Las elecciones intermedias dejaron mucho que desear en cuanto a candidatos impresentables. Desde personajes como Alfredo Adame o Paquita “la del Barrio”, hasta el luchador Tinieblas por mencionar a los que al menos nos hicieron reír a carcajadas, hasta personajes indeseables y hasta peligrosos como Margarita Zavala que quién sabe cómo NO obtuvo las firmas suficientes para registrar su partido “México Libre”, sin embargo SÍ obtuvo más votos a pesar de que sus actos de campaña siempre lucieron vacíos.

En estos comicios lo que más llamó la atención, por lo escandaloso de los casos, fueron los candidatos misóginos que contendieron para un puesto de elección popular. Estuvo entre otros el multimillonario Jorge Hank Rhon, que el día que registró su candidatura por el hoy extinto Partido Encuentro Solidario, manifestó que “Creo que ahora como se le ha bajado un poquito la inteligencia (a la mujer). Antes eran más abusadas: agarraban al que las mantenía y ‘¡órale! Échale a chambear y yo aquí. Ahora no, ahora ellas quieren chambear”.

Contendió también, el candidato Mauricio Fernández, que entre muchas de sus perlas discursivas le respondió a una mujer “A ver niña, entonces… ¿Tus tweets están protegidos y tú embarazada?”.

También tuvimos el caso del aspirante al gobierno de Tlaxcala, por Redes Sociales Progresistas, Juan Carlos Sánchez García, acusado por violencia de género ante el Tribunal Tlaxcalteca de Elecciones (ITE) por una larga lista de acciones en contra de sus compañeras de partido, como con sus pares diputadas cuando este ejercía ese cargo.

Estuvieron también los casos de misoginia y violencia política contra las mujeres en razón de género que le costara la candidatura a Félix Salgado Macedonio o las muchas declaraciones del hoy gobernador de Monterrey, Samuel García.

Oculta, pero no menos escandalosa, fue la candidatura del hoy diputado Gabriel Quadri, que (para sorpresa de muchos y carcajadas de otros) le ganó en una elección abierta al ex líder estudiantil y experimentadísimo político Pablo Gómez.

Quadri, acusado de acoso por alumnas de la Ibero no tuvo ninguna manifestación en contra de parte de ninguna colectiva feminista, lo que trajo muchas suspicacias en un gran sector de los usuarios de las redes sociales, quienes vieron en ese fenómeno la confirmación de que muchos de esos grupos radicales atacan la misoginia o el acoso sólo cuando proviene de alguien afín a la llamada “Cuarta Transformación”.
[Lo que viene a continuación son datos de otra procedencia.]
def execUnloadImage (c : Call) (slot : Nat) (s : State) : Host.Outcome State Fault Refusal :=
  .next (serve c 0x5011 (fun r t =>
    match slotSt? r.part slot t with
    | none => .reject Config.badValue
    | some st =>
      if st.wstate = .loading ∨ st.wstate = .reloadPending ∨ !st.staged.isEmpty then .reject Config.busy
      else if slotBusy r.part slot t then .reject Config.wrongState
      else relay r.part [slot] t (.ok (modSlot r.part slot (fun st => { st with wstate := .empty, regions := [], staged := [] }) t) Body.empty)) s)

/-- RELOAD_REGION is answered when its reload ends, as LOAD_IMAGE is when its load ends (DESIGN CHOICE, log 127). -/
def execReloadRegion (c : Call) (slot : Nat) (regions : List Region) (s : State) : Host.Outcome State Fault Refusal :=
  done (serve c 0x5012 (fun r t =>
    match slotSt? r.part slot t with
    | none => .reject Config.badValue
    | some st =>
      if regionsBad regions || regions.isEmpty || regions.any (fun g => g.kind != .weights) then .reject Config.badValue
      else if st.wstate = .empty then .reject Config.wrongState
      else if st.wstate = .loading ∨ st.wstate = .reloadPending ∨ !st.staged.isEmpty then .reject Config.busy
      else relay r.part [slot] t (
        let u := modSlot r.part slot (fun st => { st with
          staged := regions, loadMb := some (callRef c t),
          wstate := if st.wstate = .resident then .reloadPending else st.wstate }) t
        .later (if slotBusy r.part slot u then u else applyReload r.part slot u) true)) s)

/-! ## Streams (R85, R90) -/

/-- Fields of a binding descriptor (Table 3-2). -/
def bindingOf (part : Nat) (p : List Byte) : Binding :=
  { part := part, slot := u p 3 1, tile := u p 2 1, fifo := u p 1 1, kind := u p 0 1, srcFmt := u p 4 1, cvt := p.getD 5 0,
    quota := u p 6 2, target := u p 8 8, length := u p 16 8, recLen := u p 24 4, seed := BitVec.ofNat 32 (u p 28 4), gen := 0, seq := 0,
    drops := 0, moved := 0, xfer := none, queue := [], recs := [], ended := false, unbindMb := none }

/-- The peer of a bench-link stream stands next to the tile on the ring, on either side, in the group: a link carries data both
ways (R81, R82). -/
def peerOk (b : Binding) (s : State) : Bool :=
  let n := ((group? b.part s).map (fun g => g.slots.length)).getD 0
  let me := b.slot * 8 + b.tile
  let peer := b.target / 256 * 8 + b.target % 256
  decide (b.target < 65536) && decide (b.target % 256 < 8) && slotIn b.part (b.target / 256) s &&
  (let wrap := if n = 16 then 128 else 1024
   peer == (me + 1) % wrap || me == (peer + 1) % wrap)

/-- A binding descriptor of the wrong form (R85). Any format of a tile load or store may be named; a conversion on its way to a
transmit queue has a wire format as its target (Table 2-1, log 31). -/
def bindingBad (b : Binding) (s : State) : Bool :=
  let dir := if b.kind = 1 ∨ b.kind = 3 ∨ b.kind = 5 then decide (b.fifo ≤ 3) else decide (b.fifo = 4 ∨ b.fifo = 5)
  let side := if b.kind = 3 ∨ b.kind = 5 then cvtFmt b.cvt else b.srcFmt
  let plain := b.srcFmt == cvtFmt b.cvt
  let dma := b.kind == 3 || b.kind == 4
  decide (b.kind = 0 ∨ b.kind > 6) || !dir || decide (b.tile ≥ 8) || !slotIn b.part b.slot s || !fmtTile b.srcFmt ||
  !fmtTile (cvtFmt b.cvt) || (b.kind == 2 && !plain && !fmtWire (cvtFmt b.cvt)) || (cvtRm b.cvt).isNone ||
  (if b.kind = 1 then decide (b.quota = 0 ∨ b.quota > 4096) else b.quota != 0) ||
  (if dma then b.target % 64 != 0 else decide (b.target ≥ 65536)) ||
  (b.kind == 2 && !txqGranted b.part b.target s) ||
  ((b.kind == 5 || b.kind == 6) && !peerOk b s) ||
  (if dma then b.length == 0 || b.length % 64 != 0 || (!plain && (elemsIn side b.length).isNone) else b.length != 0) ||
  (if b.kind = 1 then b.recLen != 0 else b.recLen % 64 != 0 || decide (b.recLen < 64 ∨ b.recLen > 8192) ||
    (!plain && (elemsIn side b.recLen).isNone)) ||
  (b.seed != 0 && (plain || cvtRm b.cvt != some .sr))

def execBindStream (c : Call) (s : State) : Host.Outcome State Fault Refusal :=
  done (serve c 0x5020 (fun r t =>
    let b := bindingOf r.part r.payload
    let k := bindKey r.part b.slot b.tile b.fifo
    if bindingBad b t then .reject Config.badValue
    else if (bind? k t).isSome then .reject Config.busy
    else if b.kind = 1 ∧ b.quota * 1024 > sharedBytes t then .reject Config.noResource
    else relay r.part [b.slot] t (
      let g := seedGen b.seed.toNat t
      .ok (pumpBind k { g.2 with ti := { g.2.ti with binds := tset g.2.ti.binds k { b with gen := BitVec.ofNat 32 g.1 } } }) Body.empty)) s)

def execUnbindStream (c : Call) (slot tile fifo : Nat) (s : State) : Host.Outcome State Fault Refusal :=
  done (serve c 0x5021 (fun r t =>
    let k := bindKey r.part slot tile fifo
    if !slotIn r.part slot t || decide (tile ≥ 8) || decide (fifo ≥ 6) then .reject Config.badValue
    else match bind? k t with
      | none => .reject Config.wrongState
      | some b =>
        if b.unbindMb.isSome then .reject Config.busy
        else relay r.part [slot] t (.later (modBind k (fun b => { b with unbindMb := some (callRef c t) }) t) true)) s)

/-! ## Jobs (R97, R98) -/

/-- A request of the wrong form. -/
def jobBad (part : Nat) (q : JobReq) (s : State) : Bool :=
  let ss := q.slots.map JobSlot.slot
  q.slots.isEmpty || ss.any (fun i => !slotIn part i s) || ss.eraseDups.length != ss.length ||
  q.slots.any (fun e => e.mask == 0 || decide (e.entries.length > 8) || e.entries.any (fun a => decide (a ≥ 65536))) ||
  (q.tally == 0xFFFF && q.cq.isNone) || (q.tally != 0xFFFF && !tallyOk part q.tally s) ||
  q.cq.any (fun n => !((cq? n s).any (fun x => x.part == part))) || q.arm.any (fun a => !tallyOk part a.1 s) || decide (q.limitUs ≥ 2 ^ 32)

/-- A tile of a request is named by another job of the partition, running, held or armed. -/
def tilesTaken (part : Nat) (q : JobReq) (s : State) : Bool :=
  s.ti.jobs.any (fun e => e.2.part == part && (jobTiles e.2.req).any (fun p => (jobTiles q).contains p))

/-- A job on a slot whose reload is pending or runs is held whatever else runs (R95). Otherwise one that names a tile of another
job returns BUSY: the spec gives no status for it (DESIGN CHOICE, log 127). -/
def execStartJob (c : Call) (req : JobReq) (s : State) : Host.Outcome State Fault Refusal :=
  done (serve c 0x5030 (fun r t =>
    let st := req.slots.filterMap (fun e => slotSt? r.part e.slot t)
    if jobBad r.part req t then .reject Config.badValue
    else if st.any (fun x => x.wstate == .empty || (x.wstate == .loading && !x.reload)) then .reject Config.wrongState
    else if !st.any (fun x => x.wstate == .reloadPending || x.wstate == .loading) && tilesTaken r.part req t then .reject Config.busy
    else relay r.part (req.slots.map JobSlot.slot) t (
      let j := freshKey t.ti.jobs
      let x : Job := { part := r.part, func := c.func, req := req, jstate := if req.arm.isSome then .armed else .held, ran := false }
      .ok (launch j (setJob j x t)) (Body.nums [j]))) s)

def execCancelJob (c : Call) (job : Nat) (s : State) : Host.Outcome State Fault Refusal :=
  .next (serve c 0x5031 (fun r t =>
    match job? job t with
    | none => .reject Config.badValue
    | some x =>
      if x.part ≠ r.part then .reject Config.badValue
      else match x.jstate with
        | .ending _ _ => .reject Config.wrongState
        | _ => relay r.part (x.req.slots.map JobSlot.slot) t (.ok (endJob job Config.ccFlushed 1 t) Body.empty)) s)

/-! ## Readbacks -/

/-- Table 3-4's codes. -/
def WState.code : WState → Nat
  | .empty => 0
  | .loading => 1
  | .resident => 2
  | .reloadPending => 3
  | .saved => 4

/-- The cluster control core of a bench has crashed: it restarts or has FAILED. -/
def controlDown (b : Nat) (s : State) : Bool :=
  (proc? (benchProc b) s).pstate == .restarting || (proc? (benchProc b) s).pstate == .failed

/-- BSTATE of a bench (BN_STATUS). -/
def benchState (b : Nat) (s : State) : Nat :=
  if controlDown b s then 6
  else match benchOwner b s with
    | none => 0
    | some (p, i) =>
      match group? p s with
      | none => 0
      | some g =>
        if g.phase = .restoring then 1
        else if g.phase = .saving then 5
        else if s.ti.jobs.any (fun e => e.2.part == p && e.2.req.slots.any (fun r => r.slot == i) && e.2.jstate == .running) then 3
        else if slotBusy p i s then 4
        else 2

def kindNum : RegionKind → Nat
  | .weights => 0
  | .program => 1
  | .data => 2

/-- A region of a slot's image: 0 loaded, 1 staged (R42, R43). -/
def regionNums (staged part slot : Nat) (g : Region) : List Nat :=
  [0x10000 + staged, part, slot, g.tile, kindNum g.kind, g.dest, g.length, g.src, g.srcFmt, g.cvt.toNat, g.srcScale, g.dstScale,
   g.digest.isSome.toNat] ++ (g.digest.map (fun d => (List.range 4).map (fun i => d.toNat / 2 ^ (64 * i) % 2 ^ 64))).getD []

/-- Occupant and state of each bench, weight state of each slot, and the slot's regions, loaded and staged. -/
def execReadBenches (c : Call) (cursor : Nat) (s : State) : Host.Outcome State Fault Refusal :=
  .next (serveRead c 0x5040 cursor (fun _ t =>
    (List.range 16).filterMap (fun b => match benchOwner b t with
      | some (p, i) => if sees c p t then some [b, benchState b t, 1, p, i] else none
      | none => some [b, benchState b t, 0]) ++
    (t.ti.groups.filter (fun e => sees c e.1 t)).flatMap (fun e => e.2.slots.flatMap (fun x =>
      [e.1, x.1, x.2.wstate.code] :: (x.2.regions.map (fun l => regionNums 0 e.1 x.1 l.region) ++
        x.2.staged.map (regionNums 1 e.1 x.1))))) s)

def execReadBindings (c : Call) (cursor : Nat) (s : State) : Host.Outcome State Fault Refusal :=
  .next (serveRead c 0x5041 cursor (fun r t =>
    (t.ti.binds.filter (fun e => e.2.part == r.part)).map (fun e =>
      let b := e.2
      [b.kind, b.fifo, b.tile, b.slot, b.srcFmt, b.cvt.toNat, b.quota, b.target, b.length, b.recLen, b.seed.toNat,
       (tgetD (tileAt b.part b.slot b.tile t).fifos b.fifo []).length, b.drops])) s)

def execReadJobs (c : Call) (cursor : Nat) (s : State) : Host.Outcome State Fault Refusal :=
  .next (serveRead c 0x5042 cursor (fun r t =>
    (t.ti.jobs.filter (fun e => e.2.part == r.part)).map (fun e =>
      [e.1, (match e.2.jstate with
        | .armed => 0
        | .held => 1
        | .running => 2
        | .ending _ _ => 3), e.2.req.limitUs, e.2.req.tally, e.2.req.cq.getD 0xFFFFFFFF, (e.2.req.arm.map Prod.fst).getD 0xFFFF,
        (e.2.req.arm.map Prod.snd).getD 0] ++ e.2.req.slots.flatMap (fun q => [q.slot, q.mask.toNat]))) s)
El pasado sábado 12 de junio, Genaro Lozano citó la publicación que hiciera el año pasado la hoy diputada electa por el Partido Acción Nacional, América Rangel donde expone de manera por demás violenta y con un discurso de odio, su animadversión hacia la comunidad LGBTIQ+.

Ante el reclamo del comunicador, la diputada electa persiste en su yerro y presume que sus posturas a favor de “la familia, la vida y la mano dura son bien conocidas desde hace tiempo” sin percatarse (tal vez) que sus opiniones como diputada ya no son personales, sino que se deben al estado laico, a sus representados y a la sociedad en su conjunto con toda su diversidad, pluralidad, complejidad y abundancia.

Con estos antecedentes, y con fundamento en el Artículo 8vo de la Constitución Política de los Estados Unidos Mexicanos, le solicito de manera respetuosa a la Comisión Nacional para Prevenir la Discriminación (CONAPRED), al Partido Acción Nacional y a todas las autoridades que puedan conocer del presente asunto, a que se pronuncie sobre este y los otros casos aquí citados.

También, llamo a las personas de buena voluntad para que difundan esta justa demanda con la finalidad de exigir un castigo ejemplar para este y todos los casos de violencia de género, misoginia, odio contra la comunidad LGBTIQ+ y cualquier expresión que fomente la violencia en contra de minorías protegidas y más.

Las y los representantes populares tienen una gran responsabilidad. Sus dichos ya no son a título personal, sino a nombre de sus electores y sus partidos.